# is there a way to find your posts in a thread



## shouldbeinbed (16 Dec 2014)

on some of the long running ones for example, where one may have originally posted quite some time ago and forgotten the nugget of wisdom they imparted to the masses 

Is there a way in that thread or via user profile to 1-click something and be taken to any contributions in a particular thread to refresh your memory before posting again, in case you say the same thing again?

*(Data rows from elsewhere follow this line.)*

-- ==== Sys2Proof/Machine/State.lean ====
section
/-! DEFINITION. The state of the block (10_state.md R20 to R54), grouped as the source groups it (R20), with the
machine's parameters beside it and the model's own environment fields; why a step can stop; reset. -/

namespace Sys2Proof.Machine

/-! ## Names stored in fields and events -/

/-- `LC` (10_state.md R23). -/
inductive Lifecycle
  | idle | running
deriving DecidableEq, Repr

/-- `SYS_SRC` (10_state.md R35); the code 3 is never stored. -/
inductive SysSource
  | platform | pll | ext
deriving DecidableEq, Repr

/-- The source kind `DESC_SRC[9:8]` (10_state.md R44). -/
inductive SourceKind
  | nothing | muteBlock | slot | scratch
deriving DecidableEq, Repr

/-- `PH` (10_state.md R45). -/
inductive Phase
  | fill | wait
deriving DecidableEq, Repr

/-- `ERR` (10_state.md R50, 60_exceptions.md R300); codes 5 to 15 are never stored. -/
inductive ErrorClass
  | noError | configurationError | backpressureCondition | hardwareContention | illegalCommand
deriving DecidableEq, Repr

/-- The output events (60_exceptions.md R320). -/
inductive OutEvent
  | periClkDetach
  | sysClkRetarget (src : SysSource) (hz : Word)
  | setDivider (int : BitVec 16) (frac : BitVec 8)
  | setMclkDivider (int : BitVec 16) (frac : BitVec 8)
  | outputEnable (fmt : Format) (strat : Strategy) (dataPin clkBase : BitVec 6) (mclkEn : Bool) (mclkPin : BitVec 6)
  | dmaArm (kind : SourceKind) (idx : BitVec 8) (cnt : Word)
  | notify (b : Bool)
  | outputDisable
  | resourcesReleased
deriving DecidableEq, Repr

/-- The atomic steps of 20_memory.md R84 and the accesses and inputs of 60_exceptions.md R327, as entries of
the schedule (log 1). -/
inductive Event
  /-- The host writes the 32-bit register at a byte offset; at offset 0 it runs a command (10_state.md R52). -/
  | hostWrite (offset : Nat) (v : Word)
  /-- The host writes one byte; `INBUF[j]` stands at offset 0x1000 + j (R52). -/
  | hostWriteByte (offset : Nat) (v : Byte)
  /-- The host reads the 32-bit register at a byte offset (R52). -/
  | hostRead (offset : Nat)
  /-- The host reads one byte (R52). -/
  | hostReadByte (offset : Nat)
  /-- The DMA engine reads one datum of the armed source and delivers it (43_sequencer_irq.md R227). -/
  | dmaRead
  /-- Transfer complete (60_exceptions.md R311). -/
  | dmaDone
  /-- 43_sequencer_irq.md R220. -/
  | irqStep
  /-- 44_sequencer_second_context.md R251. -/
  | ctx2Fill
  /-- 44_sequencer_second_context.md R254. -/
  | ctx2Arm
  /-- `irq_step` whose hysteresis reads the occupancy before the producer's latest enqueue (20_memory.md R83, U7; log 14). -/
  | irqStepStale
  /-- `ctx2_fill` whose hysteresis reads the occupancy before the producer's latest enqueue (R83, U7; log 14). -/
  | ctx2FillStale
  /-- The host writes `CMD` while the backpressure pre-test of ENQUEUE still reads the occupancy before the consumer's
  latest dequeue (R83, U7; log 14). -/
  | commandStale (v : Word)
  /-- The platform makes its resources claimable or not: the answer `HW_CLAIM_OK` will give (R327; log 3). -/
  | platformClaim (ok : Bool)
  /-- The platform resets the block (70_reset_and_hazards.md R340). -/
  | platformReset
deriving DecidableEq, Repr

/-! ## The records of the state -/

/-- A byte memory: cells in strictly rising address order; an address not listed was never written since
reset and has no value (R356; log 9). -/
abbrev Memory := List Host.Cell

/-- A Sample Block's storage, a slot or a scratch area (10_state.md R38, R46). `data[j]` is datum `j`; a datum at or
beyond the list's end was never written since reset (log 8). -/
structure SampleBlock where
  data : List Word
  count : Word
deriving DecidableEq, Repr

/-- What CONFIGURE and CONFIGURE_PINS write: `FMT`, `JMODE`, `STRAT`, the pins, `MCLK_EN` (10_state.md R24 to R27). -/
structure Setup where
  fmt : Format
  jmode : JitterMode
  strat : Strategy
  pinData : BitVec 6
  pinClkBase : BitVec 6
  pinMclk : BitVec 6
  mclkEn : Bool
deriving DecidableEq, Repr

/-- The Clock Configuration State (10_state.md R30 to R36). -/
structure ClockState where
  rate : Word
  is48k : Bool
  divInt : BitVec 16
  divFrac : BitVec 8
  mdivInt : BitVec 16
  mdivFrac : BitVec 8
  sysHz : Word
  sysSrc : SysSource
  periDet : Bool
deriving DecidableEq, Repr

/-- The Volume State (10_state.md R37). -/
structure VolumeState where
  mulL : Word
  mulR : Word
deriving DecidableEq, Repr

/-- The Sample Ring Buffer (10_state.md R38 to R40). -/
structure Ring where
  slots : List SampleBlock
  occ : BitVec 8
  enq : BitVec 8
  deq : BitVec 8
deriving DecidableEq, Repr

/-- The Playback Mute State `MUTE` with the handler selection and the indicator it drives (10_state.md R28, R29, R41). -/
structure PlayState where
  mute : Bool
  hsel : Handler
  ind : Bool
deriving DecidableEq, Repr

/-- `DMA_BUSY`, `PEND`, `DESC_SRC` (kind and index), `DESC_COUNT` (10_state.md R42 to R44). -/
structure DmaState where
  busy : Bool
  pend : Bool
  kind : SourceKind
  idx : BitVec 8
  count : Word
deriving DecidableEq, Repr

/-- The second-context loop: `PH`, `CUR` (false = 0, true = 1), `SCR[0..1]` (10_state.md R45, R46). -/
structure ContextState where
  ph : Phase
  cur : Bool
  scr0 : SampleBlock
  scr1 : SampleBlock
deriving DecidableEq, Repr

/-- `RESULT` and `ERR` (10_state.md R49, R50). -/
structure ResultState where
  result : Word
  err : ErrorClass
deriving DecidableEq, Repr

/-- The model's own fields, which stand for the environment (20_memory.md R82). -/
structure Environment where
  /-- The steps still to come, first to come first (R84; log 1). -/
  schedule : List Event
  /-- What the platform would answer to a resource claim now, `HW_CLAIM_OK` (00_scope.md R11; log 3). -/
  hwClaimOk : Bool
  /-- How many datums of the transfer last armed have been delivered (43_sequencer_irq.md R227; log 7). -/
  pos : Nat
  /-- The datums delivered to the output state machine since reset, oldest first (R227; log 7). -/
  stream : List Word
  /-- What the host's last register read returned (log 12). -/
  rdata : Word
deriving DecidableEq, Repr

/-- The state. Parameters, then the spec's fields (10_state.md R20), then the model's own environment fields. -/
structure State where
  cfg : Params
  lc : Lifecycle
  setup : Setup
  clk : ClockState
  vol : VolumeState
  ring : Ring
  play : PlayState
  dma : DmaState
  ctx : ContextState
  res : ResultState
  inbuf : Memory
  trace : List OutEvent
  env : Environment
deriving DecidableEq, Repr

/-! ## Why a step can stop -/

/-- Where the machine stops with a fault. Every one is safe: nothing can be claimed past it. -/
inductive Fault
  /-- ENQUEUE reads an `INBUF` byte the host never wrote since reset (70_reset_and_hazards.md R356, U10). Raised by
  `execEnqueue`. Safe. -/
  | inbufUnwritten
  /-- The DMA engine or the fill step reads a datum never written since reset, or past the source's end (10_state.md
  R38, U11). Raised by `dmaRead`, `dmaDone`, `ctx2Fill`. Safe. -/
  | datumUnwritten (kind : SourceKind) (idx : BitVec 8)
  /-- The schedule names a step that is not enabled, so the block takes no such step (U20, U21; log 4). Raised by
  `irqStep`, `ctx2Fill`, their stale forms, `ctx2Arm`, `dmaRead`. Safe. -/
  | stepNotEnabled (e : Event)
  /-- The host accesses an offset, or a width at an offset, that the map of 10_state.md R52 does not have (log 11).
  Raised by the host port. Safe. -/
  | unmappedAccess (offset : Nat)
deriving DecidableEq, Repr

/-- Where an instruction has no meaning. Both are safe: nothing can be claimed past a refusal. -/
inductive Refusal
  /-- An instruction without a meaning yet. Raised by `exec`'s arms only. Safe. -/
  | notModelled (mnemonic : String)
  /-- An ENQUEUE whose `byteCount` is 0, no whole number of sample pairs, or over `PAIRS_MAX` pairs: "a model refuses
  it" (20_memory.md R75, U2). Raised by `execEnqueue`. Safe. -/
  | malformedEnqueue (byteCount : BitVec 22)
deriving DecidableEq, Repr

/-! ## Reset -/

/-- The state after reset of a block with the parameters `p` (10_state.md R54, 70_reset_and_hazards.md R340); memories
whose contents R54 leaves unspecified list nothing. The environment's fields are the model's own (log 1, 3, 7, 12). -/
def State.resetWith (p : Params) : State where
  cfg := p
  lc := .idle
  setup := ⟨.i2s, .default, .irq, 0x3F, 0x3F, 0x3F, false⟩
  clk := ⟨0, false, 0, 0, 0, 0, p.fSys0, .platform, false⟩
  vol := ⟨unityGain, unityGain⟩
  ring := ⟨List.replicate p.n ⟨[], 0⟩, 0, 0, 0⟩
  play := ⟨false, .default, false⟩
  dma := ⟨false, false, .nothing, 0, 0⟩
  ctx := ⟨.fill, false, ⟨[], 0⟩, ⟨[], 0⟩⟩
  res := ⟨0, .noError⟩
  inbuf := []
  trace := []
  env := ⟨[], true, 0, [], 0⟩

/-- The machine right after reset, under the example binding P1 of 00_scope.md R11 (DESIGN CHOICE, log 2). -/
def State.reset : State := State.resetWith Params.p1

end Sys2Proof.Machine
end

Bone idleness prevents me trying to scroll through hundreds of pages of a thread or dozens of pages of your content looking for the odd post or two I'm after.


----------



## andyfraser (16 Dec 2014)

Clicking on your username after clicking on forums, user albums or members (next to your avatar not on the blue bar next to inbox) then clicking the postings tab shows all your postings. I'm not sure if there's a better way or a way to filter them. You can also search for them putting only your username in the "posted by member" box.


----------



## coffeejo (16 Dec 2014)

enter *site:cyclechat.net [thread title] [username] [key phrase]* into google and you should get some relevant results (delete the square brackets and replace the text with the relevant details).


----------



## Dogtrousers (16 Dec 2014)

Go to the thread
Put your cursor into the search box. The search dropdown appears.
Tick "search this thread only"
Enter your user name into the "Posted by member" box
Click search

You get a list of all the posts that you have made to that thread.


----------



## SatNavSaysStraightOn (16 Dec 2014)

Dogtrousers said:


> Go to the thread
> Put your cursor into the search box. The search dropdown appears.
> Tick "search this thread only"
> Enter your user name into the "Posted by member" box
> ...


+1 for this...
and in picture format...


----------



## shouldbeinbed (16 Dec 2014)

Ah ha. Got it. Thank you folks.


----------